### [Exercise instructions]
The answer should be each line of the records that contains the word "capacity"; please copy them all.

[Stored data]
-- ==== Sys2Proof/Machine/Elementwise.lean ====
section
/-! DEFINITION. The meanings of the elementwise array instructions but SETL, VLD, VST and VSFU (R204-R213, R217-R225). -/

namespace Sys2Proof.Machine

/-- The strip shape (ROWS, COLS) as captured (R9, R197). -/
def Entry.strip (e : Entry) : List Nat := [e.rows.toNat, e.cols.toNat]

/-- The k-th element of a list of sources. -/
def nth (xs : List Elt) (k : Nat) : Elt := xs[k]?.getD {}

/-- The sources of an arithmetic or logic instruction with kind bits (R93). -/
def kindSources (s : State) (e : Entry) (f : Fields) (z n : Nat) : List (Source × Nat) :=
  let fn := f.fn.toNat
  ([pickSource s (bit fn 0) e.ga f.a.toNat z, pickSource s (bit fn 1) e.gb f.b.toNat z,
    pickSource s (bit fn 2) e.gc f.c.toNat z].take n).map fun x => (x, z)

/-- An arithmetic instruction (R208). -/
def runArith (o : ArOp) (n : Nat) (op : BitVec 8) (f : Fields) (s : State) : Result :=
  runArray op f s fun e t => Served.ofR t <| do
    let fmt := f.fmt.toNat
    let z := Fmt.size fmt
    elementwise t e f z (kindSources t e f z n) false fun i xs =>
      let r := arithElem o (e.mode f fmt i) (nth xs 0).val (nth xs 1).val (nth xs 2).val
      (eltOf r.1 xs, r.2)

/-- A bitwise or shift instruction: no flag (R207, R208). -/
def runBits (n : Nat) (op : BitVec 8) (f : Fields) (s : State) (g : Nat → Nat → Nat → Nat) : Result :=
  runArray op f s fun e t => Served.ofR t <| do
    let z := Fmt.size f.fmt.toNat
    elementwise t e f z (kindSources t e f z n) false fun _ xs =>
      (eltOf (g z (nth xs 0).val (nth xs 1).val % 2 ^ z) xs, 0)

def execVadd (f : Fields) (s : State) : Result := runArith .add 2 0x46 f s
def execVsub (f : Fields) (s : State) : Result := runArith .sub 2 0x47 f s
def execVmul (f : Fields) (s : State) : Result := runArith .mul 2 0x48 f s
def execVfma (f : Fields) (s : State) : Result := runArith .fma 3 0x49 f s
def execVdiv (f : Fields) (s : State) : Result := runArith .div 2 0x4A f s
def execVmin (f : Fields) (s : State) : Result := runArith .min 2 0x4C f s
def execVmax (f : Fields) (s : State) : Result := runArith .max 2 0x4D f s

/-- One-source arithmetic: slot A is an array register. -/
def runArith1 (o : ArOp) (op : BitVec 8) (f : Fields) (s : State) : Result :=
  runArray op f s fun e t => Served.ofR t <| do
    let fmt := f.fmt.toNat
    let z := Fmt.size fmt
    elementwise t e f z [((t.me.getV f.a.toNat).source z, z)] false fun i xs =>
      let r := arithElem o (e.mode f fmt i) (nth xs 0).val 0 0
      (eltOf r.1 xs, r.2)

def execVsqrt (f : Fields) (s : State) : Result := runArith1 .sqrt 0x4B f s
def execVabs (f : Fields) (s : State) : Result := runArith1 .abs 0x4E f s
def execVneg (f : Fields) (s : State) : Result := runArith1 .neg 0x4F f s

def execVand (f : Fields) (s : State) : Result := runBits 2 0x50 f s fun _ a b => a &&& b
def execVor (f : Fields) (s : State) : Result := runBits 2 0x51 f s fun _ a b => a ||| b
def execVxor (f : Fields) (s : State) : Result := runBits 2 0x52 f s fun _ a b => a ^^^ b

/-- VNOT complements the element's bits (R207). -/
def execVnot (f : Fields) (s : State) : Result :=
  runArray 0x53 f s fun e t => Served.ofR t <| do
    let z := Fmt.size f.fmt.toNat
    elementwise t e f z [((t.me.getV f.a.toNat).source z, z)] false fun _ xs =>
      (eltOf ((2 ^ z - 1) ^^^ (nth xs 0).val) xs, 0)

def execVshl (f : Fields) (s : State) : Result := runBits 2 0x54 f s fun z a b => a <<< (b % z)

/-- VSHR: FN[3] shifts in copies of the top bit (R207). -/
def execVshr (f : Fields) (s : State) : Result :=
  runBits 2 0x55 f s fun z a b =>
    if bit f.fn.toNat 3 then lowBits z (toSigned z a >>> (b % z)) else a >>> (b % z)

/-- VCMP writes one mask bit for each active element (R209). -/
def execVcmp (f : Fields) (s : State) : Result :=
  runArray 0x56 f s fun e t => Served.ofR t <| do
    let fmt := f.fmt.toNat
    let z := Fmt.size fmt
    elementwise t e f z (kindSources t e f z 2) true fun _ xs =>
      let r := cmpElem fmt (bits f.fn.toNat 6 4) f.fsi (nth xs 0).val (nth xs 1).val
      (eltOf (b2n r.1) xs, r.2)

/-- VSEL copies bits of B or C; only the register selected for an element contributes taint (R210). -/
def execVsel (f : Fields) (s : State) : Result :=
  runArray 0x57 f s fun e t => Served.ofR t <| do
    let z := Fmt.size f.fmt.toNat
    let fn := f.fn.toNat
    let b := pickSource t (bit fn 1) e.gb f.b.toNat z
    let c := pickSource t (bit fn 2) e.gc f.c.toNat z
    let k := f.rk.toNat
    let fc ← agreeAll k [b, c]
    let sh := fc.1 ++ fc.2
    maskAgrees t f.a.toNat sh
    elementwise t e f z [(b, z), (c, z)] false fun i xs =>
      let y := if maskBit t f.a.toNat (unravel sh i) then nth xs 0 else nth xs 1
      (y, 0)

/-- VMOV copies element bits for every RK (R205). -/
def moveBits (s : State) (e : Entry) (f : Fields) (d a z : Nat) : R State := do
  let src := s.me.getV a
  let sh := src.shape
  checkMasks s e f sh
  require (decide (count sh ≤ capacity e.grows.toNat z)) cCAPACITY
  commitV s e f d z sh ((List.range (count sh)).map fun i =>
    if isActive s e f sh i then (some (src.elem z i), 0) else (none, 0))

def execVmov (f : Fields) (s : State) : Result :=
  runArray 0x44 f s fun e t => Served.ofR t (moveBits t e f f.d.toNat f.a.toNat (Fmt.size f.fmt.toNat))

/-- An instruction that fills the strip (ROWS, COLS) from nothing but captured values (R204, R206). -/
def fillStrip (s : State) (e : Entry) (f : Fields) (val : Nat → Elt × Flags) : R State := do
  let z := Fmt.size f.fmt.toNat
  let sh := e.strip
  checkMasks s e f sh
  require (decide (count sh ≤ capacity e.grows.toNat z)) cCAPACITY
  commitV s e f f.d.toNat z sh ((List.range (count sh)).map fun i =>
    if isActive s e f sh i then ((some (val i).1, (val i).2) : Option Elt × Flags) else (none, 0))

/-- VBC (R204). -/
def execVbc (f : Fields) (s : State) : Result :=
  runArray 0x43 f s fun e t => Served.ofR t <| fillStrip t e f fun _ =>
    ({ val := e.ga.val.toNat % 2 ^ Fmt.size f.fmt.toNat, taint := e.ga.taint, poison := e.ga.poison }, 0)

/-- VIOTA (R206). -/
def execViota (f : Fields) (s : State) : Result :=
  runArray 0x45 f s fun e t => Served.ofR t <| fillStrip t e f fun i =>
    let v : Int := ((e.stripb.toNat + i) % 2 ^ 64 : Nat)
    let fmt := f.fmt.toNat
    let r := if Fmt.isF fmt then roundFull (fparam fmt) (e.rnd f i) false false (.ofInt v)
             else reduceInt fmt f.sat v
    ({ val := r.1 }, r.2)

/-- VCVT: FN names the source format (R211). -/
def execVcvt (f : Fields) (s : State) : Result :=
  runArray 0x58 f s fun e t => Served.ofR t <| do
    let src := f.fn.toNat
    let zs := Fmt.size src
    let v := t.me.getV f.a.toNat
    let sh := v.shape
    checkMasks t e f sh
    let g := e.grows.toNat
    let zd := Fmt.size f.fmt.toNat
    require (decide (count sh ≤ capacity g zs) && decide (count sh ≤ capacity g zd)) cCAPACITY
    commitV t e f f.d.toNat zd sh ((List.range (count sh)).map fun i =>
      if isActive t e f sh i then
        let x := v.elem zs i
        let r := convElem src f.fmt.toNat (e.rnd f i) f.fsi f.fso f.sat x.val
        (some { x with val := r.1 }, r.2)
      else (none, 0))

/-- The shape of the scale register of a mantissa shape (R71). R71 and R213 are silent on a mantissa register of rank 0,
which has no innermost axis: its scale register has the shape (1), as R212 has it for VQNT (DESIGN CHOICE, log entry 92). -/
def scaleShape (sh : List Nat) (blk : Nat) : List Nat :=
  match sh.reverse with
  | [] => [1]
  | n :: r => (ceilDiv n blk :: r).reverse

/-- VQNT quantises whole blocks along the innermost axis (R212). Every mantissa and scale is written. -/
def execVqnt (f : Fields) (s : State) : Result :=
  runArray 0x59 f s fun e t => Served.ofR t <| do
    let src := f.fn.toNat
    let zs := Fmt.size src
    let v := t.me.getV f.a.toNat
    let sh := if v.shape.isEmpty then [1] else v.shape
    checkMasks t e f sh
    let blk := e.blk
    let p := Fmt.size f.fmt.toNat
    let ssh := scaleShape sh blk
    let g := e.grows.toNat
    let n := count sh
    require (decide (n ≤ capacity g zs) && decide (n ≤ capacity g p) && decide (count ssh ≤ capacity g 8)) cCAPACITY
    let inner := sh.getLastD 1
    let nb := ceilDiv inner blk
    let blocks := (List.range (count ssh)).map fun b =>
      let first := (b / nb) * inner + (b % nb) * blk
      let len := min blk (inner - (b % nb) * blk)
      let idx := upTo first (first + len)
      let act := idx.map fun i => isActive t e f sh i
      let xs := idx.map fun i => v.elem zs i
      let vals := (xs.zip act).map fun q =>
        if q.2 then
          some (if Fmt.isF src then decodeFloat (fparam src) (flushIn (fparam src) f.fsi q.1.val)
                else Val.ofInt (intOf src q.1.val))
        else none
      let blkq := blockQ f.fmt.toNat f.sat vals (idx.map fun i => e.rnd f i)
      let used := ((xs.zip act).filter fun q => q.2).map fun q => q.1
      let m := (blkq.mant.zip act).map fun q => eltOf q.1 (if q.2 then used else [])
      (m, eltOf blkq.scale used, blkq.flags)
    let ms := (blocks.map fun b => b.1).flatten
    let fl := blocks.foldl (fun acc b => acc ||| b.2.2) 0
    let t1 ← commitV t e f f.d.toNat p sh (ms.map fun x => (some x, fl))
    let old := t1.me.getV f.b.toNat
    return t1.setV f.b.toNat (old.write 8 ssh (blocks.map fun b => some b.2.1))

/-- VDQN converts block values (R213). -/
def execVdqn (f : Fields) (s : State) : Result :=
  runArray 0x5A f s fun e t => Served.ofR t <| do
    let src := f.fn.toNat
    let p := Fmt.size src
    let v := t.me.getV f.a.toNat
    let sc := t.me.getV f.b.toNat
    let sh := v.shape
    let blk := e.blk
    require (sc.shape == scaleShape sh blk) cAGREE
    checkMasks t e f sh
    let g := e.grows.toNat
    let zd := Fmt.size f.fmt.toNat
    require (decide (count sh ≤ capacity g p) && decide (count sc.shape ≤ capacity g 8) &&
      decide (count sh ≤ capacity g zd)) cCAPACITY
    let inner := sh.getLastD 1
    let nb := ceilDiv inner blk
    commitV t e f f.d.toNat zd sh ((List.range (count sh)).map fun i =>
      if isActive t e f sh i then
        let x := v.elem p i
        let y := sc.elem 8 ((i / inner) * nb + (i % inner) / blk)
        let r := convKb f.fmt.toNat (e.rnd f i) f.fso f.sat (kbVal src x.val y.val)
        (some (eltOf r.1 [x, y]), r.2)
      else (none, 0))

### [Written response]
  require (decide (count sh ≤ capacity e.grows.toNat z)) cCAPACITY
  require (decide (count sh ≤ capacity e.grows.toNat z)) cCAPACITY
    require (decide (count sh ≤ capacity g zs) && decide (count sh ≤ capacity g zd)) cCAPACITY
    require (decide (n ≤ capacity g zs) && decide (n ≤ capacity g p) && decide (count ssh ≤ capacity g 8)) cCAPACITY
    require (decide (count sh ≤ capacity g p) && decide (count sc.shape ≤ capacity g 8) &&
      decide (count sh ≤ capacity g zd)) cCAPACITY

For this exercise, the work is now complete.